Material supplied Start Marker
/-- Registers of QAR (spec/09_quill_array.md). -/
def qarRegs0 : List RegDef := [
  -- CORE_CTRL: RUN
  ⟨0x040, 1, 4, [⟨15, 0, .rw, 0, .any⟩]⟩,
  -- CORE_STAT: FAULTED, WAITING
  ⟨0x044, 1, 4, [⟨31, 16, .ro, 0, .any⟩, ⟨15, 0, .ro, 0, .any⟩]⟩,
  -- DISP_STAT: INSTANCES, INFLIGHT, FREE_SLOTS
  ⟨0x048, 1, 4, [⟨28, 24, .ro, 0, .any⟩, ⟨22, 16, .ro, 0, .any⟩, ⟨8, 0, .ro, 0, .any⟩]⟩,
  -- LIST_DEPTH: L3, L2, L1, L0
  ⟨0x04C, 1, 4, [⟨31, 24, .ro, 0, .any⟩, ⟨23, 16, .ro, 0, .any⟩, ⟨15, 8, .ro, 0, .any⟩, ⟨7, 0, .ro, 0, .any⟩]⟩,
  -- ASC_TPL: HEAT, ORD
  ⟨0x050, 1, 4, [⟨12, 8, .rw, 1, .any⟩, ⟨4, 0, .rw, 0, .any⟩]⟩,
  -- FW_VER: MAJOR, MINOR, BUILD
  ⟨0x054, 1, 4, [⟨31, 24, .ro, 0, .any⟩, ⟨23, 16, .ro, 0, .any⟩, ⟨15, 0, .ro, 0, .any⟩]⟩,
  -- DUCTUS_CFG: POST, TRIG_FAULT, TRIG_MISS, EN
  ⟨0x058, 1, 4, [⟨27, 16, .rw, 2048, .any⟩, ⟨2, 2, .rw, 1, .any⟩, ⟨1, 1, .rw, 0, .any⟩, ⟨0, 0, .rw, 1, .any⟩]⟩,
  -- DUCTUS_STAT: TRIGGERED, STOPPED
  ⟨0x05C, 1, 4, [⟨1, 1, .ro, 0, .any⟩, ⟨0, 0, .ro, 0, .any⟩]⟩,
  -- DUCTUS_SEQ: DUCTUS_SEQ
  ⟨0x060, 1, 4, [⟨31, 0, .ro, 0, .any⟩]⟩,
  -- DUCTUS_TRIG_SEQ: TRIG_SEQ
  ⟨0x064, 1, 4, [⟨31, 0, .ro, 0, .any⟩]⟩,
  -- TPL_VALID: TPL_VALID
  ⟨0x068, 1, 4, [⟨31, 0, .ro, 0, .any⟩]⟩,
  -- TRACE_PUT0: TRACE_PUT0
  ⟨0x070, 1, 4, [⟨31, 0, .wo, 0, .any⟩]⟩,
  -- TRACE_PUT1: TRACE_PUT1
  ⟨0x074, 1, 4, [⟨31, 0, .wo, 0, .any⟩]⟩]

/-- All block registers of QAR. -/
def qarRegs : List RegDef := qarRegs0

/-- Counters of QAR. -/
def qarCtrs : List CtrDef := [
  ⟨0x100, 1, 4, false, false, .soft⟩ /- INSTANCE_CNT -/,
  ⟨0x104, 1, 4, false, true, .soft⟩ /- REFUSE_CNT -/,
  ⟨0x108, 1, 4, false, true, .soft⟩ /- CANCEL_CNT -/,
  ⟨0x10C, 1, 4, false, true, .soft⟩ /- FAULT_CNT -/,
  ⟨0x110, 1, 4, false, true, .soft⟩ /- DEMOTE_CNT -/]

/-- Attention causes of QAR: CORE_FAULT 0, DUCTUS_TRIGGERED 4. -/
def qarCauses : List CauseDef := [⟨0, 0, 4, false, false⟩, ⟨4, 1, 1, false, true⟩]

/-- Registers of TMG (spec/11_traffic_manager.md). -/
def tmgRegs0 : List RegDef := [
  -- SPILL_BASE_LO: BASE
  ⟨0x040, 1, 4, [⟨31, 12, .rw, 0, .any⟩]⟩,
  -- SPILL_BASE_HI: BASE_HI
  ⟨0x044, 1, 4, [⟨31, 0, .rw, 0, .any⟩]⟩,
  -- SPILL_SIZE: MIB
  ⟨0x048, 1, 4, [⟨15, 0, .rw, 0, .u 0 32768⟩]⟩,
  -- SPILL_STAT: USED_MIB
  ⟨0x04C, 1, 4, [⟨15, 0, .ro, 0, .any⟩]⟩,
  -- ETH_SCHED_k: SP
  ⟨0x080, 10, 4, [⟨7, 0, .rw, 0, .any⟩]⟩]

/-- All block registers of TMG. -/
def tmgRegs : List RegDef := tmgRegs0

/-- Counters of TMG. -/
def tmgCtrs : List CtrDef := [
  ⟨0x100, 1, 4, false, false, .soft⟩ /- ADMIT_CNT -/,
  ⟨0x104, 1, 4, false, true, .soft⟩ /- DROP_METER_CNT -/,
  ⟨0x108, 1, 4, false, true, .soft⟩ /- DROP_QLIM_CNT -/,
  ⟨0x10C, 1, 4, false, true, .soft⟩ /- DROP_SPILL_FULL_CNT -/,
  ⟨0x110, 1, 4, false, true, .soft⟩ /- DROP_NOCELL_CNT -/,
  ⟨0x114, 1, 4, false, true, .soft⟩ /- DROP_FROZEN_CNT -/,
  ⟨0x118, 1, 4, false, true, .soft⟩ /- AGED_CNT -/,
  ⟨0x11C, 1, 4, false, false, .soft⟩ /- SPILL_CNT -/,
  ⟨0x120, 1, 4, false, false, .soft⟩ /- REFILL_CNT -/,
  ⟨0x124, 1, 4, false, true, .soft⟩ /- DROP_NOLINK_CNT -/]

/-- Attention causes of TMG: SPILL_FULL 0. -/
def tmgCauses : List CauseDef := [⟨0, 0, 3, false, true⟩]

/-- Registers of PKE (spec/12_packet_engine.md). -/
def pkeRegs0 : List RegDef := [
  -- FLOW_BASE_LO: BASE
  ⟨0x040, 1, 4, [⟨31, 12, .rw, 0, .any⟩]⟩,
  -- FLOW_BASE_HI: BASE_HI
  ⟨0x044, 1, 4, [⟨31, 0, .rw, 0, .any⟩]⟩,
  -- FLOW_CFG: TCP_CLOSE_S, EN
  ⟨0x048, 1, 4, [⟨31, 16, .rw, 10, .u 1 65535⟩, ⟨0, 0, .rw, 0, .any⟩]⟩,
  -- L2_CFG: AGE_S, S_TPID
  ⟨0x04C, 1, 4, [⟨31, 16, .rw, 300, .any⟩, ⟨15, 0, .rw, 0x88A8, .any⟩]⟩,
  -- HOLD_CFG: HOLD_MS, MAX_FRAMES
  ⟨0x050, 1, 4, [⟨31, 16, .rw, 10, .u 1 1000⟩, ⟨8, 0, .rw, 64, .u 1 256⟩]⟩,
  -- REMARK: RED_DSCP, YELLOW_DSCP, RED_EN, YELLOW_EN
  ⟨0x054, 1, 4, [⟨21, 16, .rw, 0, .any⟩, ⟨13, 8, .rw, 0, .any⟩, ⟨1, 1, .rw, 0, .any⟩, ⟨0, 0, .rw, 0, .any⟩]⟩,
  -- PKE_STAT: INFLIGHT, HELD
  ⟨0x058, 1, 4, [⟨26, 16, .ro, 0, .any⟩, ⟨8, 0, .ro, 0, .any⟩]⟩,
  -- EXC_CFG_01: METER, METER_EN, CLASS, HOLD, EN
  ⟨0x084, 1, 4, [⟨27, 16, .rw, 0, .any⟩, ⟨5, 5, .rw, 0, .any⟩, ⟨4, 2, .rw, 6, .any⟩, ⟨1, 1, .rw, 0, .any⟩, ⟨0, 0, .rw, 1, .any⟩]⟩,
  -- EXC_CFG_02: METER, METER_EN, CLASS, HOLD, EN
  ⟨0x088, 1, 4, [⟨27, 16, .rw, 0, .any⟩, ⟨5, 5, .rw, 0, .any⟩, ⟨4, 2, .rw, 6, .any⟩, ⟨1, 1, .rw, 0, .any⟩, ⟨0, 0, .rw, 1, .any⟩]⟩,
  -- EXC_CFG_03: METER, METER_EN, CLASS, HOLD, EN
  ⟨0x08C, 1, 4, [⟨27, 16, .rw, 0, .any⟩, ⟨5, 5, .rw, 0, .any⟩, ⟨4, 2, .rw, 7, .any⟩, ⟨1, 1, .rw, 0, .any⟩, ⟨0, 0, .rw, 1, .any⟩]⟩,
  -- EXC_CFG_04: METER, METER_EN, CLASS, HOLD, EN
  ⟨0x090, 1, 4, [⟨27, 16, .rw, 0, .any⟩, ⟨5, 5, .rw, 0, .any⟩, ⟨4, 2, .rw, 2, .any⟩, ⟨1, 1, .rw, 0, .any⟩, ⟨0, 0, .rw, 1, .any⟩]⟩,
  -- EXC_CFG_05: METER, METER_EN, CLASS, HOLD, EN
  ⟨0x094, 1, 4, [⟨27, 16, .rw, 0, .any⟩, ⟨5, 5, .rw, 0, .any⟩, ⟨4, 2, .rw, 2, .any⟩, ⟨1, 1, .rw, 0, .any⟩, ⟨0, 0, .rw, 1, .any⟩]⟩,
  -- EXC_CFG_06: METER, METER_EN, CLASS, HOLD, EN
  ⟨0x098, 1, 4, [⟨27, 16, .rw, 0, .any⟩, ⟨5, 5, .rw, 0, .any⟩, ⟨4, 2, .rw, 2, .any⟩, ⟨1, 1, .rw, 0, .any⟩, ⟨0, 0, .rw, 1, .any⟩]⟩,
  -- EXC_CFG_07: METER, METER_EN, CLASS, HOLD, EN
  ⟨0x09C, 1, 4, [⟨27, 16, .rw, 0, .any⟩, ⟨5, 5, .rw, 0, .any⟩, ⟨4, 2, .rw, 2, .any⟩, ⟨1, 1, .rw, 0, .any⟩, ⟨0, 0, .rw, 1, .any⟩]⟩,
  -- EXC_CFG_08: METER, METER_EN, CLASS, HOLD, EN
  ⟨0x0A0, 1, 4, [⟨27, 16, .rw, 0, .any⟩, ⟨5, 5, .rw, 0, .any⟩, ⟨4, 2, .rw, 2, .any⟩, ⟨1, 1, .rw, 1, .any⟩, ⟨0, 0, .rw, 1, .any⟩]⟩,
  -- EXC_CFG_09: METER, METER_EN, CLASS, HOLD, EN
  ⟨0x0A4, 1, 4, [⟨27, 16, .rw, 0, .any⟩, ⟨5, 5, .rw, 0, .any⟩, ⟨4, 2, .rw, 2, .any⟩, ⟨1, 1, .rw, 0, .any⟩, ⟨0, 0, .rw, 1, .any⟩]⟩]

/-- Registers of PKE (spec/12_packet_engine.md), continued. -/
def pkeRegs1 : List RegDef := [
  -- EXC_CFG_0A: METER, METER_EN, CLASS, HOLD, EN
  ⟨0x0A8, 1, 4, [⟨27, 16, .rw, 0, .any⟩, ⟨5, 5, .rw, 0, .any⟩, ⟨4, 2, .rw, 2, .any⟩, ⟨1, 1, .rw, 1, .any⟩, ⟨0, 0, .rw, 1, .any⟩]⟩,
  -- EXC_CFG_0B: METER, METER_EN, CLASS, HOLD, EN
  ⟨0x0AC, 1, 4, [⟨27, 16, .rw, 0, .any⟩, ⟨5, 5, .rw, 0, .any⟩, ⟨4, 2, .rw, 2, .any⟩, ⟨1, 1, .rw, 0, .any⟩, ⟨0, 0, .rw, 1, .any⟩]⟩,
  -- EXC_CFG_0C: METER, METER_EN, CLASS, HOLD, EN
  ⟨0x0B0, 1, 4, [⟨27, 16, .rw, 0, .any⟩, ⟨5, 5, .rw, 0, .any⟩, ⟨4, 2, .rw, 2, .any⟩, ⟨1, 1, .rw, 0, .any⟩, ⟨0, 0, .rw, 1, .any⟩]⟩,
  -- EXC_CFG_0D: METER, METER_EN, CLASS, HOLD, EN
  ⟨0x0B4, 1, 4, [⟨27, 16, .rw, 0, .any⟩, ⟨5, 5, .rw, 0, .any⟩, ⟨4, 2, .rw, 2, .any⟩, ⟨1, 1, .rw, 0, .any⟩, ⟨0, 0, .rw, 1, .any⟩]⟩,
  -- EXC_CFG_0E: METER, METER_EN, CLASS, HOLD, EN
  ⟨0x0B8, 1, 4, [⟨27, 16, .rw, 0, .any⟩, ⟨5, 5, .rw, 0, .any⟩, ⟨4, 2, .rw, 2, .any⟩, ⟨1, 1, .rw, 0, .any⟩, ⟨0, 0, .rw, 1, .any⟩]⟩,
  -- EXC_CFG_0F: METER, METER_EN, CLASS, HOLD, EN
  ⟨0x0BC, 1, 4, [⟨27, 16, .rw, 0, .any⟩, ⟨5, 5, .rw, 0, .any⟩, ⟨4, 2, .rw, 1, .any⟩, ⟨1, 1, .ro, 0, .any⟩, ⟨0, 0, .rw, 1, .any⟩]⟩,
  -- EXC_CFG_10: METER, METER_EN, CLASS, HOLD, EN
  ⟨0x0C0, 1, 4, [⟨27, 16, .rw, 0, .any⟩, ⟨5, 5, .rw, 0, .any⟩, ⟨4, 2, .rw, 1, .any⟩, ⟨1, 1, .ro, 0, .any⟩, ⟨0, 0, .rw, 1, .any⟩]⟩,
  -- EXC_CFG_11: METER, METER_EN, CLASS, HOLD, EN
  ⟨0x0C4, 1, 4, [⟨27, 16, .rw, 0, .any⟩, ⟨5, 5, .rw, 0, .any⟩, ⟨4, 2, .rw, 1, .any⟩, ⟨1, 1, .ro, 0, .any⟩, ⟨0, 0, .rw, 1, .any⟩]⟩,
  -- EXC_CFG_12: METER, METER_EN, CLASS, HOLD, EN
  ⟨0x0C8, 1, 4, [⟨27, 16, .rw, 0, .any⟩, ⟨5, 5, .rw, 0, .any⟩, ⟨4, 2, .rw, 2, .any⟩, ⟨1, 1, .rw, 0, .any⟩, ⟨0, 0, .rw, 1, .any⟩]⟩]

/-- All block registers of PKE. -/
def pkeRegs : List RegDef := pkeRegs0 ++ pkeRegs1

/-- Counters of PKE. -/
def pkeCtrs : List CtrDef := [
  ⟨0x100, 1, 4, false, false, .soft⟩ /- RX_FRAME_CNT -/,
  ⟨0x104, 1, 4, false, false, .soft⟩ /- EXC_CNT -/,
  ⟨0x108, 1, 4, false, false, .soft⟩ /- FLOW_HIT_CNT -/,
  ⟨0x10C, 1, 4, false, false, .soft⟩ /- FLOW_MISS_CNT -/,
  ⟨0x110, 1, 4, false, false, .soft⟩ /- FLOW_CACHE_MISS_CNT -/,
  ⟨0x114, 1, 4, false, true, .soft⟩ /- FLOW_POISON_CNT -/,
  ⟨0x118, 1, 4, false, true, .soft⟩ /- DROP_VLAN_CNT -/,
  ⟨0x11C, 1, 4, false, true, .soft⟩ /- DROP_ISOLATE_CNT -/,
  ⟨0x120, 1, 4, false, true, .soft⟩ /- DROP_ACL_CNT -/,
  ⟨0x124, 1, 4, false, true, .soft⟩ /- DROP_EXC_CNT -/,
  ⟨0x128, 1, 4, false, true, .soft⟩ /- DROP_HOLD_CNT -/,
  ⟨0x12C, 1, 4, false, true, .soft⟩ /- DROP_FROZEN_CNT -/,
  ⟨0x130, 1, 4, false, true, .soft⟩ /- H_DROP_CNT -/,
  ⟨0x134, 1, 4, false, true, .soft⟩ /- L2_LEARN_FAIL_CNT -/,
  ⟨0x138, 1, 4, false, true, .soft⟩ /- PIN_REDIRECT_CNT -/,
  ⟨0x13C, 1, 4, false, true, .soft⟩ /- HOLD_TIMEOUT_CNT -/,
  ⟨0x140, 1, 4, false, true, .soft⟩ /- HOLD_OVF_CNT -/,
  ⟨0x144, 1, 4, false, true, .soft⟩ /- HOLD_STALE_CNT -/,
  ⟨0x148, 1, 4, false, true, .soft⟩ /- L2_MOVE_CNT -/,
  ⟨0x14C, 1, 4, false, true, .soft⟩ /- DROP_SELF_CNT -/]

/-- Attention causes of PKE: L2_FULL 0, FLOW_LOST 4, HOLD_FULL 8. -/
def pkeCauses : List CauseDef := [⟨0, 0, 2, false, true⟩, ⟨4, 1, 3, false, false⟩, ⟨8, 2, 2, false, true⟩]

/-- Registers of ETH (spec/13_ethernet.md). -/
def ethRegs0 : List RegDef := [
  -- MODE: SPEED, AN, FEC, MODE
  ⟨0x040, 1, 4, [⟨10, 9, .rw, 2, .u 0 2⟩, ⟨8, 8, .rw, 1, .any⟩, ⟨5, 4, .rw, 0, .u 0 2⟩, ⟨2, 0, .rw, 0, .u 0 6⟩]⟩,
  -- MAX_FRAME: MAX
  ⟨0x044, 1, 4, [⟨13, 0, .rw, 1522, .u 1518 10240⟩]⟩,
  -- FC_CFG: QUANTA, MODE
  ⟨0x048, 1, 4, [⟨31, 16, .rw, 0xFFFF, .u 1 65535⟩, ⟨1, 0, .rw, 0, .u 0 2⟩]⟩,
  -- FC_STAT: HELD_RESET, TX_XOFF, RX_PAUSED
  ⟨0x04C, 1, 4, [⟨16, 16, .ro, 0, .any⟩, ⟨15, 8, .ro, 0, .any⟩, ⟨7, 0, .ro, 0, .any⟩]⟩,
  -- FC_THR_0: XON_KIB, XOFF_KIB
  ⟨0x050, 1, 4, [⟨31, 16, .rw, 128, .u 1 2560⟩, ⟨15, 0, .rw, 192, .u 2 2560⟩]⟩,
  -- FC_THR_k: XON_KIB, XOFF_KIB
  ⟨0x054, 7, 4, [⟨31, 16, .rw, 16, .u 1 2560⟩, ⟨15, 0, .rw, 24, .u 2 2560⟩]⟩,
  -- PREEMPT_CFG: VERIFY_MS, EXPRESS, ADD_FRAG, VERIFY_DIS, EN
  ⟨0x070, 1, 4, [⟨23, 16, .rw, 10, .u 1 128⟩, ⟨15, 8, .rw, 0xC0, .any⟩, ⟨3, 2, .rw, 0, .any⟩, ⟨1, 1, .rw, 0, .any⟩, ⟨0, 0, .rw, 0, .any⟩]⟩,
  -- PREEMPT_STAT: VERIFY
  ⟨0x074, 1, 4, [⟨1, 0, .ro, 0, .any⟩]⟩,
  -- EEE_CFG: WAKE_US, IDLE_US, EN
  ⟨0x078, 1, 4, [⟨31, 24, .rw, 16, .u 1 255⟩, ⟨23, 8, .rw, 50, .u 1 65535⟩, ⟨0, 0, .rw, 0, .any⟩]⟩,
  -- TS_ADJ: RX, TX
  ⟨0x084, 1, 4, [⟨31, 16, .rw, 0, .any⟩, ⟨15, 0, .rw, 0, .any⟩]⟩,
  -- LINK_STAT: LOCAL_FAULT, REMOTE_FAULT, FEC_LOCK, LPI_RX, LPI_TX, RATE, LINK
  ⟨0x088, 1, 4, [⟨8, 8, .ro, 0, .any⟩, ⟨7, 7, .ro, 0, .any⟩, ⟨6, 6, .ro, 0, .any⟩, ⟨5, 5, .ro, 0, .any⟩, ⟨4, 4, .ro, 0, .any⟩, ⟨3, 1, .ro, 0, .any⟩, ⟨0, 0, .ro, 0, .any⟩]⟩,
  -- MAC_LO: MAC_LO
  ⟨0x08C, 1, 4, [⟨31, 0, .rw, 0, .any⟩]⟩,
  -- MAC_HI: MAC_HI
  ⟨0x090, 1, 4, [⟨15, 0, .rw, 0, .any⟩]⟩]

/-- Registers of ETH present on ETH_0 and ETH_1 alone. -/
def ethRegsStride : List RegDef := [
  -- STRIDE_CFG: LEAD_US, MAX_VER, MIN_VER, EN
  ⟨0x07C, 1, 4, [⟨31, 16, .rw, 100, .u 20 10000⟩, ⟨15, 12, .rw, 2, .u 1 2⟩, ⟨11, 8, .rw, 1, .u 1 2⟩, ⟨0, 0, .rw, 0, .any⟩]⟩,
  -- STRIDE_STAT: VERSION, PARTNER, RUNNING, RESULT
  ⟨0x080, 1, 4, [⟨11, 8, .ro, 0, .any⟩, ⟨7, 7, .ro, 0, .any⟩, ⟨6, 6, .ro, 0, .any⟩, ⟨2, 0, .ro, 0, .any⟩]⟩]

/-- All block registers of ETH. -/
def ethRegs (n : Nat) : List RegDef := ethRegs0 ++ (if n ≤ 1 then ethRegsStride else [])

/-- Counters of ETH. -/
def ethCtrs : List CtrDef := [
  ⟨0x100, 1, 4, false, false, .soft⟩ /- RX_OK_CNT -/,
  ⟨0x104, 1, 4, true, false, .soft⟩ /- RX_OCTET_CNT -/,
  ⟨0x10C, 1, 4, false, true, .soft⟩ /- RX_RUNT_CNT -/,
  ⟨0x110, 1, 4, false, true, .soft⟩ /- RX_OVERSIZE_CNT -/,
  ⟨0x114, 1, 4, false, true, .soft⟩ /- RX_FCS_ERR_CNT -/,
  ⟨0x118, 1, 4, false, true, .soft⟩ /- RX_OVERFLOW_CNT -/,
  ⟨0x11C, 1, 4, false, true, .soft⟩ /- RX_REASM_ERR_CNT -/,
  ⟨0x120, 1, 4, false, false, .soft⟩ /- RX_PAUSE_CNT -/,
  ⟨0x124, 1, 4, false, false, .soft⟩ /- RX_PFC_CNT -/,
  ⟨0x128, 1, 4, false, true, .soft⟩ /- RX_PAUSE_ZERO_CNT -/,
  ⟨0x12C, 1, 4, false, true, .soft⟩ /- RX_CTRL_OTHER_CNT -/,
  ⟨0x130, 1, 4, false, false, .soft⟩ /- TX_OK_CNT -/,
  ⟨0x134, 1, 4, true, false, .soft⟩ /- TX_OCTET_CNT -/,
  ⟨0x13C, 1, 4, false, true, .soft⟩ /- TX_OVERSIZE_CNT -/,
  ⟨0x140, 1, 4, false, true, .soft⟩ /- TX_ABORT_CNT -/,
  ⟨0x144, 1, 4, false, false, .soft⟩ /- TX_PAUSE_CNT -/,
  ⟨0x148, 1, 4, false, false, .soft⟩ /- TX_PFC_CNT -/,
  ⟨0x14C, 1, 4, false, false, .soft⟩ /- FRAG_TX_CNT -/,
  ⟨0x150, 1, 4, false, true, .soft⟩ /- VERIFY_FAIL_CNT -/,
  ⟨0x154, 1, 4, false, false, .soft⟩ /- LPI_TX_CNT -/,
  ⟨0x158, 1, 4, false, true, .soft⟩ /- LINK_DOWN_CNT -/,
  ⟨0x15C, 1, 4, false, false, .soft⟩ /- STRIDE_CNT -/,
  ⟨0x160, 1, 4, false, false, .soft⟩ /- STRIDE_RX_CNT -/]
Material supplied End Marker
(About this exercise):
Using the listing above, return word for word each line from the one that has "9, .rw, 2, .u" through the one that has "-- FC_STAT: HELD_RESET, TX_XOFF, RX_PAUSED", and no line outside that range.

(Result of this task):
  ⟨0x040, 1, 4, [⟨10, 9, .rw, 2, .u 0 2⟩, ⟨8, 8, .rw, 1, .any⟩, ⟨5, 4, .rw, 0, .u 0 2⟩, ⟨2, 0, .rw, 0, .u 0 6⟩]⟩,
  -- MAX_FRAME: MAX
  ⟨0x044, 1, 4, [⟨13, 0, .rw, 1522, .u 1518 10240⟩]⟩,
  -- FC_CFG: QUANTA, MODE
  ⟨0x048, 1, 4, [⟨31, 16, .rw, 0xFFFF, .u 1 65535⟩, ⟨1, 0, .rw, 0, .u 0 2⟩]⟩,
  -- FC_STAT: HELD_RESET, TX_XOFF, RX_PAUSED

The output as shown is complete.